So if someone cross trains in SchH and are using German commands but yet they use English as a mother tongue they could be in danger of getting zinged by a stickler of a judge?


----------



## Kadi Thingvall (Jan 22, 2007)

Geoff Empey said:


> So if someone cross trains in SchH and are using German commands but yet they use English as a mother tongue they could be in danger of getting zinged by a stickler of a judge?

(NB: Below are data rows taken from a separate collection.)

/-- A read of a peer that does not answer is poison (R417). -/
def State.basePoison (s : State) : MemLoc → Bool
  | .vault p => s.vaultPoison.contains (p / 256 * 256)
  | .host p => s.hostPoison.contains (p / 256 * 256)
  | .peer id _ => s.peerDown id
  | .spad _ => false

def MemLoc.shift : MemLoc → Nat → MemLoc
  | .vault p, k => .vault (p + k)
  | .host p, k => .host (p + k)
  | .peer i p, k => .peer i (p + k)
  | .spad o, k => .spad (o + k)

def State.baseRead (s : State) (l : MemLoc) (n : Nat) : List Byte := (List.range n).map (fun k => s.baseByte (l.shift k))

/-! ### The walk -/

/-- The leaf a walk reaches (R366): the page's base and size exponent and what it says. -/
structure Leaf where
  base  : Nat
  bits  : Nat
  frame : Nat
  loc   : Nat
  peer  : Nat
  ord   : Nat
  x     : Bool
  w     : Bool
  r     : Bool
  deriving DecidableEq, Repr

/-- What an access needs of a page (R236, R370). -/
structure Need where
  r : Bool
  w : Bool
  x : Bool
  deriving DecidableEq, Repr

def needR : Need := { r := true, w := false, x := false }
def needW : Need := { r := false, w := true, x := false }
def needRW : Need := { r := true, w := true, x := false }
def needX : Need := { r := false, w := false, x := true }
def needNone : Need := { r := false, w := false, x := false }

/-- A failed translation: cause, reason and level of R370 and R381. -/
structure XFault where
  cause  : Nat
  reason : Nat
  level  : Nat
  deriving DecidableEq, Repr

/-- The result of a walk; `poison` is the location of a poisoned entry, which is control state (R367). -/
inductive WalkRes where
  | ok (l : Leaf)
  | fault (f : XFault)
  | poison (l : MemLoc)
  deriving DecidableEq, Repr

/-- The physical location of a virtual address within a leaf. -/
def Leaf.locOf (l : Leaf) (va : Nat) : MemLoc :=
  let p := l.frame + va % 2 ^ l.bits
  match l.loc with
  | 0 => .vault p
  | 1 => .host p
  | _ => .peer l.peer p

/-- The checks at a leaf: hole, ownership, permissions (R370), in that order; `level` is that of the leaf. -/
def leafCheck (s : State) (c va level : Nat) (need : Need) (l : Leaf) : WalkRes :=
  let bad : Option XFault :=
    match l.locOf va with
    | .vault p =>
      if vaultHole p then some { cause := 0x08, reason := 4, level := level }
      else if !s.owns c p then some { cause := 0x09, reason := 9, level := level }
      else none
    | _ => none
  match bad with
  | some f => .fault f
  | none =>
    if need.r && !l.r then .fault { cause := 0x09, reason := 6, level := level }
    else if need.w && !l.w then .fault { cause := 0x09, reason := 7, level := level }
    else if need.x && !l.x then .fault { cause := 0x09, reason := 8, level := level }
    else .ok l

/-- R365, R368: where the table that entry `e` names lies, or why it cannot be read. -/
def nextTable (s : State) (c level : Nat) (e : Nat) : Except XFault MemLoc :=
  let p := natBits e 53 8 * 256
  if natBits e 7 7 == 1 then .ok (.host p)
  else if vaultHole p then .error { cause := 0x08, reason := 4, level := level }
  else if !s.owns c p then .error { cause := 0x09, reason := 9, level := level }
  else .ok (.vault p)

/-- R365: a well-formed table pointer at `level`. -/
def pointerOk (e level : Nat) : Bool :=
  level < 3 && natBits e 63 54 == 0 && natBits e 6 2 == 0 && (level == 2 || natBits e 11 8 == 0) &&
  (natBits e 7 7 == 1 || natBits e 53 40 == 0)

/-- R366: a well-formed leaf at `level`. -/
def leafOk (e level : Nat) : Bool :=
  1 ≤ level && natBits e 15 9 == 0 && natBits e 8 7 != 3 && (natBits e 8 7 == 2 || natBits e 63 54 == 0) &&
  (natBits e 8 7 != 0 || natBits e 53 40 == 0) &&
  (level != 1 || natBits e 29 16 == 0) && (level != 2 || natBits e 20 16 == 0)

/-- The size exponent of a page at a level (R364). -/
def levelBits (level : Nat) : Nat := match level with | 1 => 30 | 2 => 21 | _ => 16

/-- The index of an address at a level (R364). -/
def levelIndex (va level : Nat) : Nat :=
  match level with | 0 => natBits va 47 39 | 1 => natBits va 38 30 | 2 => natBits va 29 21 | _ => natBits va 20 16

def entryLeaf (va e level : Nat) : Leaf :=
  let b := levelBits level
  { base := va / 2 ^ b * 2 ^ b, bits := b, frame := natBits e 53 16 * 65536, loc := natBits e 8 7, peer := natBits e 63 54,
    ord := natBits e 6 5, x := natBits e 4 4 == 1, w := natBits e 3 3 == 1, r := natBits e 2 2 == 1 }

/-- The read of an entry in host memory fails on the SCL (R370, reason 5). -/
def State.sclFails (s : State) : MemLoc → Bool
  | .host p => s.sclBad.contains p
  | _ => false

/-- The walk from `level` in the table at `tab`; `rd` reads one entry with its poison (R367, R369). -/
def walkFrom (s : State) (c va : Nat) (need : Need) (rd : MemLoc → Nat × Bool) : (fuel level : Nat) → MemLoc → WalkRes
  | 0, level, _ => .fault { cause := 0x08, reason := 3, level := level }
  | fuel + 1, level, tab =>
    let at_ := tab.shift (8 * levelIndex va level)
    let (e, poison) := rd at_
    if s.sclFails at_ then .fault { cause := 0x08, reason := 5, level := level }
    else if poison then .poison at_
    else if natBits e 0 0 == 0 then .fault { cause := 0x08, reason := 2, level := level }
    else if natBits e 1 1 == 1 then
      if !leafOk e level then .fault { cause := 0x08, reason := 3, level := level }
      else leafCheck s c va level need (entryLeaf va e level)
    else if !pointerOk e level then .fault { cause := 0x08, reason := 3, level := level }
    else
      match nextTable s c level e with
      | .error f => .fault f
      | .ok tab' => walkFrom s c va need rd fuel (level + 1) tab'

/-- R364 to R370: the whole walk of a context. -/
def walk (s : State) (cx : Context) (va : Nat) (need : Need) (rd : MemLoc → Nat × Bool) : WalkRes :=
  let root := cx.desc.root.toNat
  if 2 ^ 48 ≤ va then .fault { cause := 0x08, reason := 1, level := 7 }
  else if natBits root 0 0 == 0 then .fault { cause := 0x08, reason := 2, level := 7 }
  else
    match nextTable s cx.num 7 root with
    | .error f => .fault f
    | .ok tab => walkFrom s cx.num va need rd 4 0 tab

/-- One entry as performed in memory. -/
def State.readEntry (s : State) (l : MemLoc) : Nat × Bool := (leNat (s.baseRead l 8), s.basePoison l)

Technically I believe so, but I would be shocked if it ever happened. Especially if they told the judge "I do Sch with the dog also". The "standard" languages, German, French, Dutch, etc aren't going to make a judge even blink. It's when people come out with the most off the wall language they could find. The problem is that the judge has to know if you are telling the dog the correct and consistent commands, the rules are very specific about the commands the handler is to be giving. If you have decided to train in the most bizarre language you can think of, where you are claiming "out" is translated as "Rkacleli Kwilddi Mejuclek Meicuq" how is the judge to know if it really is? Basically, the less you make a judge have to think "are they trying to cheat or is this normal/acceptable" the better chance you have of keeping all your points.


----------



## Rachel Schumacher (Oct 11, 2006)

As for SCH (IPO/VPG) it doens't matter what kind of command you're using. I'm using a mix of German, French and English commands. You can even say banana instead of heel/fuss/au pied. I believe the same applies for Mondioring.


----------



## Ted Efthymiadis (Apr 3, 2009)

The Schutzhund folks don't seem to mind me yelling out Greek words at Bb. 
The only person who didn't like it one bit was Marc Villain. I sent BB at him on the bungee and Mark was like, "how am I suppose to work this dog, I don't even know what the handler is saying". hahahaha


----------



## Geoff Empey (Jan 8, 2008)

Ted Efthymiadis said:


> The Schutzhund folks don't seem to mind me yelling out Greek words at Bb.
> The only person who didn't like it one bit was Marc Villain. I sent BB at him on the bungee and Mark was like, "how am I suppose to work this dog, I don't even know what the handler is saying". hahahaha


Yeah I remember that fondly. It was all Greek to him Ted! Good times!


----------